Imagine if a provision in ObamaCare allowed Health and Human Services Secretary Kathleen Sebeliusto dictate directly to doctors which services they could and could not provide their patients—what individual tests they could conduct, which treatments they could offer, and medicines they could prescribe.

Americans would be outraged.

Yet some Republicans on Capitol Hill are about to help Democrats pass such a provision for Medicare patients. The Senate Finance Committee is set to vote on permanent "doc-fix" legislation Thursday that grants the federal government broad new authority to determine "applicable appropriate use criteria" for the full range of outpatient medical services delivered to seniors. Similar legislative language is included in bipartisan draft legislation that is being marked up Thursday in the HouseWays and Means Committee. 

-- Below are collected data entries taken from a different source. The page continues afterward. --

-- ==== Sys2Proof/Machine/Operands.lean ====
section
/-! DEFINITION. The fields of requests, checked and clamped as their rules give, and the codes and layouts of replies
(R164 to R169). -/

namespace Sys2Proof.Machine

/-! ## Fields of requests -/

/-- A list of results, if all are present. -/
def allSome {α : Type} : List (Option α) → Option (List α)
  | [] => some []
  | .none :: _ => .none
  | some x :: rest => (allSome rest).map (x :: ·)

/-- "Clamped": replaced by the nearer end of the range (00_scope.md). -/
def clamp (lo hi x : Nat) : Nat := max lo (min hi x)

/-- A yes/no, on/off or set/clear field: 1 or 0 (R165). -/
def flagOf (b : BitVec 8) : Option Bool :=
  if b = 0#8 then some false else if b = 1#8 then some true else .none

/-- A pocket number 0 to 20. -/
def pocketOf (b : BitVec 8) : Option (Fin 21) :=
  if h : b.toNat < 21 then some ⟨b.toNat, h⟩ else .none

/-- A storage pocket, 1 to 20. -/
def storagePocketOf (b : BitVec 8) : Option (Fin 21) := (pocketOf b).filter (· ≠ 0)

/-- A denomination number 0 to 15. -/
def denomOf (b : BitVec 8) : Option (Fin 16) :=
  if h : b.toNat < 16 then some ⟨b.toNat, h⟩ else .none

/-- A range entry number 0 to 7. -/
def entryOf (b : BitVec 8) : Option (Fin 8) :=
  if h : b.toNat < 8 then some ⟨b.toNat, h⟩ else .none

/-- A tolerance set number 0 to 3. -/
def setOf (b : BitVec 8) : Option (Fin 4) :=
  if h : b.toNat < 4 then some ⟨b.toNat, h⟩ else .none

/-- A staff id, 1 to 999,999 (00_scope.md). -/
def staffIdOf (id : BitVec 24) : Option Nat :=
  if 1 ≤ id.toNat ∧ id.toNat ≤ Config.staffLimit then some id.toNat else .none

/-- The pockets of a group: 1 to 8 distinct storage pockets, in order (R32). -/
def groupOf (group : List (BitVec 8)) : Option (List (Fin 21)) :=
  if 1 ≤ group.length ∧ group.length ≤ 8 then
    (allSome (group.map storagePocketOf)).filter fun g => decide g.Nodup
  else .none

/-- The entry that RNGW stores: none where R32 refuses BAD_VALUE, the prefix length clamped to 8..32 (R33). -/
def rangeEntryOf (f : RangeField) : Option RangeEntry := do
  let enabled ← flagOf f.enabled
  let closed ← flagOf f.closed
  let audit ← flagOf f.audit
  let tolSet ← setOf f.tolSet
  let group ← groupOf f.group
  if f.cap.toNat ≤ 15 then
    some { enabled, base := f.base, prefixLength := clamp 8 32 f.prefixLength.toNat, closed, audit, group, tolSet
           cap := f.cap.toNat }
  else .none

/-- The denomination entry that DENW stores: none where R46 refuses it. -/
def denominationOf (f : DenomField) : Option Denomination :=
  if f.face.toNat ≤ 1000000 then some { face := f.face.toNat, mass := f.mass.toNat, spread := f.spread.toNat }
  else .none

/-- The tolerance set that TOLW stores, each value clamped to the top of its range (R50). -/
def toleranceOf (f : TolField) : ToleranceSet where
  tare := min 999999 f.tare.toNat
  tareSpread := min 99999 f.tareSpread.toNat
  lower := min 999999 f.lower.toNat
  upper := min 999999 f.upper.toNat
  plausMin := min 200000 f.plausMin.toNat
  plausMax := min 200000 f.plausMax.toNat

/-- A role code (R165). -/
def roleOf (b : BitVec 8) : Option Role :=
  if b = 1#8 then some .teller else if b = 2#8 then some .supervisor else .none

/-- One roster entry (R136). -/
def staffOf (f : StaffField) : Option Staff := do
  let id ← staffIdOf f.id
  let role ← roleOf f.role
  some { id, role }

/-- The roster that ROST stores: none where R136 refuses BAD_VALUE. -/
def rosterOf (entries : List StaffField) : Option (List Staff) :=
  if entries.length ≤ 16 then
    (allSome (entries.map staffOf)).filter fun r => decide (r.map (·.id)).Nodup
  else .none

/-- The conditions in the order of their codes 1 to 11 (R165). -/
def conditions : List Condition :=
  [.inside, .light, .heavy, .wrong, .unadvised, .lateAdvice, .slipSum, .overRange, .unsteady, .exception, .interrupted]

/-- The condition of a code 1 to 11 (R165). -/
def conditionOf (b : BitVec 8) : Option Condition := if b = 0#8 then .none else conditions[b.toNat - 1]?

/-- One policy term (R152). -/
def termOf (f : TermField) : Option PolicyTerm := do
  let condition ← conditionOf f.condition
  let invert ← flagOf f.invert
  some { condition, invert }

/-- The policy that POLW stores: none where R152 refuses BAD_VALUE. -/
def policyOf (terms : List TermField) : Option (List PolicyTerm) :=
  if terms.length ≤ 4 then allSome (terms.map termOf) else .none

/-- The timers, options and enables of R180. -/
structure TimerValues where
  grace : Nat
  handover : Nat
  pairing : Nat
  idle : Nat
  step : Nat
  settle : Nat
  prePosition : Bool
  weakOption : Bool
  enables : BitVec 16
deriving DecidableEq, Repr

/-- The defaults of R180. -/
def TimerValues.default : TimerValues where
  grace := 300
  handover := 30
  pairing := 60
  idle := 600
  step := 250
  settle := 400
  prePosition := false
  weakOption := true
  enables := 0xFFFF#16

/-- What TIMW stores, each interval clamped to its range: none where an option is neither 0 nor 1 (R180). -/
def timersOf (f : TimerField) : Option TimerValues := do
  let prePosition ← flagOf f.prePosition
  let weakOption ← flagOf f.weakOption
  some { grace := clamp 0 3600 f.grace.toNat, handover := clamp 1 240 f.handover.toNat
         pairing := clamp 10 300 f.pairing.toNat, idle := clamp 60 3600 f.idle.toNat
         step := clamp 50 1000 f.step.toNat, settle := clamp 0 2000 f.settle.toNat
         prePosition, weakOption, enables := f.enables }

/-- One line of an advice: a set denomination and a count of 1 to 9,999 (R119). -/
def lineOf (denoms : Vector Denomination 16) (f : LineField) : Option BreakdownLine := do
  let denom ← denomOf f.denom
  if 1 ≤ f.count.toNat ∧ f.count.toNat ≤ 9999 ∧ denoms[denom].face ≠ 0 then some { denom, count := f.count.toNat }
  else .none

/-- The advice an ADVS carries: none where R119 refuses BAD_VALUE. -/
def adviceOf (denoms : Vector Denomination 16) (tag : Tag) (customer : BitVec 24) (declared : BitVec 40)
    (lines : List LineField) : Option Advice :=
  if isTag tag ∧ 1 ≤ lines.length ∧ lines.length ≤ 8 ∧ declared.toNat ≤ Config.declaredLimit then
    ((allSome (lines.map (lineOf denoms))).filter fun ls => decide (ls.map (·.denom)).Nodup).map
      fun ls => { customer := customer.toNat, lines := ls, declared := declared.toNat }
  else .none

/-- The states in the order of their codes 1 to 7 (R166). -/
def recStates : List RecState := [.advised, .intake, .grace, .held, .staged, .overdue, .missing]

/-- The state of a code 1 to 7 (R23, R166). -/
def recStateOf (b : BitVec 8) : Option RecState := if b = 0#8 then .none else recStates[b.toNat - 1]?

/-! ## Status flags -/

/-- The place of a flag: its code less 1 (R170). -/
def StatusFlag.place : StatusFlag → Fin 16
  | .dropDone => 0 | .exceptionDrop => 1 | .graceExpired => 2 | .lateAdvice => 3 | .overdue => 4 | .pocketLast => 5
  | .pocketFull => 6 | .jam => 7 | .carouselFault => 8 | .chuteShut => 9 | .storeLost => 10 | .readerOverrun => 11
  | .wrongPocketScan => 12 | .drawerHeld => 13 | .settingsFault => 14 | .saveDone => 15

/-- The place of a flag code 1 to 16 (R173). -/
def flagPlaceOf (b : BitVec 8) : Option (Fin 16) :=
  if h : b.toNat - 1 < 16 then if b = 0#8 then .none else some ⟨b.toNat - 1, h⟩ else .none

/-! ## Codes of replies -/

/-- One byte. -/
def byte (n : Nat) : Byte := BitVec.ofNat 8 n

/-- Yes is sent as 1 and no as 0 (R165). -/
def yesNo (b : Bool) : Byte := if b then 1#8 else 0#8

/-- The outcome word in ASCII (R164). -/
def OutcomeWord.bytes : OutcomeWord → List Byte
  | .ok => [0x4F#8, 0x4B#8, 0x20#8, 0x20#8]
  | .late => [0x4C#8, 0x41#8, 0x54#8, 0x45#8]
  | .collide => [0x43#8, 0x4F#8, 0x4C#8, 0x4C#8]
  | .busy => [0x42#8, 0x55#8, 0x53#8, 0x59#8]
  | .full => [0x46#8, 0x55#8, 0x4C#8, 0x4C#8]
  | .notFound => [0x4E#8, 0x46#8, 0x4E#8, 0x44#8]
  | .badState => [0x42#8, 0x41#8, 0x44#8, 0x53#8]
  | .badValue => [0x42#8, 0x41#8, 0x44#8, 0x56#8]
  | .deny => [0x44#8, 0x45#8, 0x4E#8, 0x59#8]
  | .second => [0x53#8, 0x43#8, 0x4E#8, 0x44#8]
  | .noRoom => [0x52#8, 0x4F#8, 0x4F#8, 0x4D#8]
  | .same => [0x53#8, 0x41#8, 0x4D#8, 0x45#8]
  | .none => [0x4E#8, 0x4F#8, 0x4E#8, 0x45#8]
  | .unknown => [0x55#8, 0x4E#8, 0x4B#8, 0x4E#8]

/-- R166, byte 8. -/
def RecState.code : RecState → Byte
  | .advised => 1#8 | .intake => 2#8 | .grace => 3#8 | .held => 4#8 | .staged => 5#8 | .overdue => 6#8 | .missing => 7#8

/-- R166, byte 9. -/
def AdviceMark.code : AdviceMark → Byte
  | .none => 0#8 | .before => 1#8 | .inGrace => 2#8 | .late => 3#8

/-- R166, byte 18. -/
def RangeRef.code : RangeRef → Byte
  | .entry n => byte n.val
  | .general => 8#8

/-- R166, byte 20. -/
def Location.code : Location → Byte
  | .pocket p => byte p.val
  | .drawer => 21#8
  | .out => 22#8
  | .absent => 255#8

/-- R166, byte 22. -/
def Cause.code : Cause → Byte
  | .noTag => 1#8 | .twoTags => 2#8 | .dupTag => 3#8 | .noRange => 4#8 | .rangeClosed => 5#8 | .cap => 6#8
  | .noRoom => 7#8 | .audit => 8#8

/-- R166, byte 29. -/
def Verdict.code : Verdict → Byte
  | .pending => 1#8 | .inside => 2#8 | .light => 3#8 | .heavy => 4#8 | .wrong => 5#8

/-- R165. -/
def Role.code : Role → Byte
  | .teller => 1#8 | .supervisor => 2#8

/-- R165. -/
def Condition.code : Condition → Byte
  | .inside => 1#8 | .light => 2#8 | .heavy => 3#8 | .wrong => 4#8 | .unadvised => 5#8 | .lateAdvice => 6#8
  | .slipSum => 7#8 | .overRange => 8#8 | .unsteady => 9#8 | .exception => 10#8 | .interrupted => 11#8

/-- R165. -/
def Session.code : Session → Byte
  | .closed => 1#8 | .pairing _ _ => 2#8 | .opened _ => 3#8

/-- R165. -/
def Drum.code : Drum → Byte
  | .idle => 1#8 | .settle _ => 2#8 | .moving _ _ => 3#8 | .homing _ => 4#8 | .fault => 5#8

/-- R180. -/
def LoadOutcome.code : LoadOutcome → Byte
  | .defaults => 1#8 | .blank => 2#8 | .bad => 3#8 | .loaded => 4#8

/-- The pocket classes (R72). -/
inductive PocketClass where
  | outOfService | full | last | opened
deriving DecidableEq, Repr

/-- R165. -/
def PocketClass.code : PocketClass → Byte
  | .opened => 1#8 | .last => 2#8 | .full => 3#8 | .outOfService => 4#8

/-! ## Layouts of replies -/

/-- A code, or the marker of an absent field (R166). -/
def codeOr {α : Type} (code : α → Byte) (absent : Byte) : Option α → Byte
  | .none => absent
  | some x => code x

/-- A number of `n` bytes, or the marker of an absent field (R166). -/
def beOr (n absent : Nat) : Option Nat → List Byte
  | .none => be n absent
  | some x => be n x

/-- The record summary (R166). -/
def Record.summary (r : Record) : List Byte :=
  be 2 r.receipt ++ be 4 ((r.tag.map BitVec.toNat).getD 0) ++
  [yesNo r.claims, r.state.code, r.mark.code] ++
  be 3 ((r.advice.map Advice.customer).getD 0) ++ be 5 ((r.advice.map Advice.declared).getD 0) ++
  [codeOr RangeRef.code 255#8 r.range, byte r.tolSet.val, r.location.code,
   codeOr (fun p : Fin 21 => byte p.val) 0#8 r.nominal, codeOr Cause.code 0#8 r.cause, codeOr byte 0#8 r.size] ++
  beOr 3 0xFFFFFF r.mass ++
  [yesNo r.overRange, yesNo r.unsteady, codeOr Verdict.code 0#8 r.verdict, yesNo r.deviation.isSome] ++
  beInt 2 (r.deviation.getD 0) ++ beOr 5 0xFFFFFFFFFF r.valueSum ++
  [yesNo r.slipMismatch, yesNo r.countRequired] ++ beOr 3 0xFFFFFF r.dropTime ++
  [yesNo r.interrupted, yesNo r.jammed] ++
  (let lines := (r.advice.map Advice.lines).getD []
   byte lines.length :: lines.flatMap fun l => byte l.denom.val :: be 2 l.count)

/-- The retirement summary of CNFM: the record summary, the counted value, and the difference, which is absent when no
advice is attached (R156, R166). -/
def Record.retirement (r : Record) (counted : Nat) : List Byte :=
  let difference : Int := (r.advice.map fun a => (counted : Int) - a.declared).getD 0
  r.summary ++ be 5 counted ++ yesNo r.advice.isSome :: beInt 5 difference

/-- A list reply: the entries returned, the "more" mark and the resume field (R167). -/
def listReply (entries : List Nat) (resume : Option Nat) : List Byte :=
  byte entries.length :: (entries.flatMap (be 2) ++ yesNo resume.isSome :: be 2 (resume.getD 0))

/-- A range entry in the form of RNGW's body (R33, R168). -/
def RangeEntry.bytes (e : RangeEntry) : List Byte :=
  yesNo e.enabled :: (be 4 e.base.toNat ++
    [byte e.prefixLength, yesNo e.closed, yesNo e.audit, byte e.tolSet.val, byte e.cap, byte e.group.length] ++
    e.group.map fun p => byte p.val)

/-- A denomination entry in the form of DENW's body (R47, R168). -/
def Denomination.bytes (d : Denomination) : List Byte := be 3 d.face ++ be 2 d.mass ++ [byte d.spread]

/-- A tolerance set in the form of TOLW's body (R50, R168). -/
def ToleranceSet.bytes (t : ToleranceSet) : List Byte :=
  be 3 t.tare ++ be 3 t.tareSpread ++ be 3 t.lower ++ be 3 t.upper ++ be 3 t.plausMin ++ be 3 t.plausMax

/-- A roster entry in the form of ROST's body (R136, R168). -/
def Staff.bytes (m : Staff) : List Byte := be 3 m.id ++ [m.role.code]

/-- A policy term in the form of POLW's body (R152, R168). -/
def PolicyTerm.bytes (t : PolicyTerm) : List Byte := [t.condition.code, yesNo t.invert]

/-- The timers and options in the form of TIMW's body, less the enables (R180). -/
def TimerValues.bytes (t : TimerValues) : List Byte :=
  be 2 t.grace ++ be 1 t.handover ++ be 2 t.pairing ++ be 2 t.idle ++ be 2 t.step ++ be 2 t.settle ++
  [yesNo t.prePosition, yesNo t.weakOption]

end Sys2Proof.Machine
end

The bill is part of a larger effort to change the way Medicare pays doctors. Each year since 2002, Congress has passed temporary "doc-fix" legislation to cover billions of dollars of shortfalls in Medicare payments. The provisions in the bill apply to advanced radiology imaging tools like CT scans and MRIs. But language tucked into the legislation enables "the Secretary" of HHS to exert the same controls over the vast array of outpatient medical care for seniors.

Radiologists (and other medical specialists) struck a bargain with legislators to give them input into the development of these criteria—one reason doctor groups have rolled over. They see it as a better alternative to price cuts, or more direct controls over their medical practice. The bill does have language to give these groups a say over the criteria, but a fair reading of the bill shows these are weak and gives enormous discretion to the Centers for Medicare and Medicaid Services and "the Secretary" of Health and Human Services.

The criteria will be loaded onto a website (hopefully not HealthCare.gov) that's used to evaluate how and when doctors order the full range of outpatient tests and treatments. Doctors would have to consult the website before they order a test, and get a printout that says whether their use of the medical service conforms to the "appropriate use criteria." Doctors must submit the printout with their insurance claim to Medicare.